Familiarity with common quality systems/tools (e.g., TrackWise, SAP, Documentum or equivalent) preferred.
Technical knowledge of biopharmaceutical manufacturing is desirable.

Responsibilities

Program commercialization & lifecycle quality leadership Serve as Quality representative/lead on cross-functional program teams to enable successful commercialization readiness (late-stage development through launch and post-launch support).
Provide phase-appropriate QA oversight for technology transfer, process validation/PPQ readiness, control strategy implementation, and manufacturing scale-up activities.
Partner with Product/Program Leadership to ensure quality deliverables, timelines, and risk mitigations are built into program plans (e.g., risk assessments, readiness reviews, documentation strategy).
Ensure alignment to applicable regulations and guidance (e.g., FDA/EMA/ICH) and site quality standards.
Provide quality-minded problem resolution on the manufacturing and/or QC floor; identify, escalate, and drive closure of quality issues impacting safety, compliance, supply, or schedule.
Review and approve GMP records including (but not limited to) batch records, SOPs/controlled documents, deviations, CAPAs, change controls, investigations, validation/transfer protocols, and other quality records.
Perform routine quality walkthroughs and support a strong Quality on the Floor presence; ensure timely and effective follow-up on observations.
Lead and deliver quality and compliance projects (site and program-level), such as: deviation reduction, right-first-time improvements, audit readiness enhancements, documentation simplification, and system/process harmonization.
Use risk-based thinking to prioritize work, recommend mitigation strategies, and measure effectiveness (KPIs/metrics, trending, recurring issue elimination).

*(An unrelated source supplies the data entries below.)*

/-! ### Filter chains, encoders, serial channels -/

/-- R445 to R451, R454 to R459: an output of a chain, chain faults, the mains tracker; positions of an encoder by edges, by the
index and by SSI, and its faults. -/
def Obligations.ChainAndEncoderResults : Prop :=
  (∀ (c : Fin 16) (bits : List Bool) (age : Nat) (s : State),
    let y := (s.chain c).compute (s.reg (Reg.DFC_CFG c)) (s.reg (Reg.DFC_DL c)) bits
    s.regB (Reg.DFC_CFG c) 31 = true → (s.chain c).faults = [] → s.regB (Reg.DFC_STAT c) 29 = false → bits ≠ [] →
    bits.length = s.regF (Reg.DFC_CFG c) 12 0 → (s.chain c).swap = none → s.domainOut 13 = false → s.chainDelayed c age = true →
    (∀ q, (s.chain c).settle = q + 1 → ∃ t, exec (.chainOutput c bits age) s = .next t ∧ (t.chain c).settle = q
        ∧ (t.chain c).xs = y.1.xs ∧ (t.chain c).ints = y.1.ints ∧ sameRegs s t [Reg.DFC_CNT c, Reg.DFC_STK c]
        ∧ t.regF (Reg.DFC_CNT c) 31 16 = (s.regF (Reg.DFC_CNT c) 31 16 + 1) % 65536)
    ∧ ((s.chain c).settle = 0 → ∃ t, exec (.chainOutput c bits age) s = .next t ∧ t.reg (Reg.DFC_OUT c) = y.2.1
        ∧ t.regB (Reg.DFC_STAT c) 31 = true ∧ t.regB (Reg.DFC_STAT c) 30 = false ∧ (t.chain c).m = y.1.m
        ∧ t.regF (Reg.DFC_CNT c) 15 0 = (s.regF (Reg.DFC_CNT c) 15 0 + 1) % 65536))
  ∧ (∀ (e : Nat) (s : State), s.dfc.okEl = some e → s.regB Reg.DFC_MPCFG 31 = true → 1000000000 ≤ s.tb.el - e →
    ∃ t, exec .mainsPhaseValid s = .next t ∧ t.regB Reg.DFC_MPSTAT 31 = true ∧ t.mains.valid = true ∧ sameRegs s t [Reg.DFC_MPSTAT])
  ∧ (∀ (c : Fin 16) (s : State), s.regB (Reg.DFC_CFG c) 31 = true →
    ((s.chain c).faults = [] → ∃ t, exec (.chainStuck c) s = .next t ∧ (t.chain c).faults = [0] ∧ t.regB (Reg.DFC_STAT c) 31 = false
        ∧ t.regB (Reg.DFC_STK c) 1 = true)
    ∧ (s.regB (Reg.DFC_CFG c) 29 = true ∨ s.dfc.stopped = true → (s.chain c).faults = [] →
        ∃ t, exec (.chainClkloss c) s = .next t ∧ (t.chain c).faults = [1] ∧ t.regB (Reg.DFC_STAT c) 31 = false
          ∧ t.regB (Reg.DFC_STK c) 2 = true))
  ∧ (∀ (c : Fin 16) (cause : Fin 2) (s : State), (s.chain c).faults = [cause.val] →
    cause.val = 0 ∨ s.regB (Reg.DFC_CFG c) 29 = true ∨ s.dfc.stopped = false →
    ∃ t, exec (.chainFaultEnd c cause) s = .next t ∧ (t.chain c).faults = [] ∧ t.regB (Reg.DFC_STAT c) 30 = true
      ∧ (t.chain c).settle = s.regF (Reg.DFC_CFG c) 26 24 + 32 ∧ (t.chain c).xs = [])
  ∧ (∀ (e : Fin 8) (s : State), s.regB (Reg.ENC_CFG e) 31 = true → s.regB (Reg.ENC_SMP e) 31 = false →
    s.regF (Reg.ENC_SMP e) 19 0 ≠ 0 →
    (s.encCh e).lastT / (s.regF (Reg.ENC_SMP e) 19 0 * 1000) < s.tb.t / (s.regF (Reg.ENC_SMP e) 19 0 * 1000) →
    (s.encSsi e = false → s.regB (Reg.ENC_STAT e) 31 = true → ∃ t, exec (.encoderSample e) s = .next t
        ∧ t.reg (Reg.ENC_POS e) = encPos (s.encCh e).r (s.reg (Reg.ENC_CPR e)).toNat ∧ (t.encCh e).lastT = s.tb.t
        ∧ ∀ q el, s.regF (Reg.ENC_CFG e) 11 8 ≠ 0 → (s.encCh e).hist[s.regF (Reg.ENC_CFG e) 11 8 - 1]? = some (q, el) → el < s.tb.el →
            t.reg (Reg.ENC_VEL e) = sat32 (rquo (turnDiff (t.reg (Reg.ENC_POS e)) q * 60000000000) (((s.tb.el - el) * 65536 : Nat))))
    ∧ (s.encSsi e = true → (s.encCh e).read = none → ∃ t, exec (.encoderSample e) s = .next t
        ∧ ((t.encCh e).read.map (fun q => q.2)) = some s.tb.el ∧ t.regs = s.regs)
    ∧ (s.encSsi e = true → (s.encCh e).read.isSome = true → ∃ t, exec (.encoderSample e) s = .next t ∧ (t.encCh e).fault = true
        ∧ t.regB (Reg.ENC_STAT e) 31 = false))
  ∧ (∀ (e : Fin 8) (a b : Bool) (s : State), s.regB (Reg.ENC_CFG e) 31 = true → s.encSsi e = false →
    let d := (quadPhase a b + 4 - quadPhase (s.encCh e).a (s.encCh e).b) % 4
    (d = 1 → s.regB (Reg.ENC_CFG e) 26 = false → ∃ t, exec (.quadratureEdge e a b) s = .next t
        ∧ t.reg (Reg.ENC_CNT e) = s.reg (Reg.ENC_CNT e) + 1 ∧ (t.encCh e).a = a ∧ (t.encCh e).b = b ∧ sameRegs s t [Reg.ENC_CNT e]
        ∧ (t.encCh e).r = if (s.encCh e).r + 1 < (s.reg (Reg.ENC_CPR e)).toNat then (s.encCh e).r + 1 else 0)
    ∧ (d = 3 → s.regB (Reg.ENC_CFG e) 26 = false → ∃ t, exec (.quadratureEdge e a b) s = .next t
        ∧ t.reg (Reg.ENC_CNT e) = s.reg (Reg.ENC_CNT e) - 1 ∧ sameRegs s t [Reg.ENC_CNT e]
        ∧ (t.encCh e).r = if (s.encCh e).r = 0 then (s.reg (Reg.ENC_CPR e)).toNat - 1 else (s.encCh e).r - 1)
    ∧ (d = 2 → ∃ t, exec (.quadratureEdge e a b) s = .next t ∧ (t.encCh e).r = (s.encCh e).r ∧ t.regB (Reg.ENC_STAT e) 31 = false
        ∧ t.regF (Reg.ENC_NERR e) 31 16 = (s.regF (Reg.ENC_NERR e) 31 16 + 1) % 65536))
  ∧ (∀ (e : Fin 8) (s : State), s.regB (Reg.ENC_CFG e) 31 = true → s.encSsi e = false → s.regB (Reg.ENC_CFG e) 29 = true →
    s.regB (Reg.ENC_STAT e) 30 = false →
    ∃ t, exec (.zEdge e) s = .next t ∧ (t.encCh e).r = (s.reg (Reg.ENC_ZOFS e)).toNat ∧ t.regB (Reg.ENC_STAT e) 30 = true
      ∧ t.regB (Reg.ENC_STAT e) 31 = true ∧ (t.encCh e).fault = false)
  ∧ (∀ (e : Fin 8) (s : State), s.regB (Reg.ENC_CFG e) 31 = true → s.encSsi e = false →
    (∃ t, exec (.encoderLineFault e) s = .next t ∧ t.regB (Reg.ENC_STAT e) 31 = false ∧ (t.encCh e).fault = true
      ∧ (s.regB (Reg.ENC_CFG e) 29 = true → t.regB (Reg.ENC_STAT e) 30 = false))
    ∧ (s.regB (Reg.ENC_CFG e) 29 = false → (s.encCh e).fault = true → 10000000 ≤ s.tb.el - (s.encCh e).faultEl →
      ∃ t, exec (.encoderFaultEnd e) s = .next t ∧ t.regB (Reg.ENC_STAT e) 31 = true ∧ (t.encCh e).fault = false))
  ∧ (∀ (e : Fin 8) (raw : Nat) (par : Bool) (at_ el : Nat) (s : State), (s.encCh e).read = some (at_, el) →
    (s.regB (Reg.ENC_CFG e) 27 = false → (s.encCh e).overrun = false → ∃ t, exec (.ssiReadEnd e raw par false) s = .next t ∧ t.regB (Reg.ENC_STAT e) 31 = true
        ∧ t.reg (Reg.ENC_CNT e) = BitVec.ofNat 32 (raw % 2 ^ (s.regF (Reg.ENC_CFG e) 25 21 + 1)) ∧ (t.encCh e).read = none
        ∧ (s.regB (Reg.ENC_CFG e) 28 = false → t.reg (Reg.ENC_POS e) = BitVec.ofNat 32 (raw % 2 ^ (s.regF (Reg.ENC_CFG e) 25 21 + 1)
            % 2 ^ (s.regF (Reg.ENC_CFG e) 20 16 + 1) * 2 ^ (32 - (s.regF (Reg.ENC_CFG e) 20 16 + 1)))))
    ∧ (∃ t, exec (.ssiReadEnd e raw par true) s = .next t ∧ t.regB (Reg.ENC_STAT e) 31 = false ∧ (t.encCh e).fault = true
        ∧ t.reg (Reg.ENC_POS e) = s.reg (Reg.ENC_POS e)))
  ∧ (∀ (p : Party) (e : Fin 8) (v : Word) (s : State), s.turnOf p = true →
    (bit v 0 = true → ∃ t, exec (.encHome p e v) s = .next t ∧ t.regB (Reg.ENC_STAT e) 30 = false ∧ t.enc = s.enc
        ∧ sameRegs s t [Reg.ENC_STAT e])
    ∧ (bit v 0 = false → exec (.encHome p e v) s = .next (s.turned p)))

Drive sustainable outcomes by partnering with Manufacturing, QC, MSAT/Process Development, Engineering, Supply Chain, and other stakeholders.
Mentor and coach QA engineers and cross-functional peers on investigations, documentation practices, GMP decision-making, and risk-based problem solving.
Support onboarding/training (curriculum completion, role-based training content, job aids) and promote consistent application of quality standards.
Act as a go-to SME for assigned areas/systems and model strong quality culture behaviors (calm escalation, clear decisions, constructive challenge).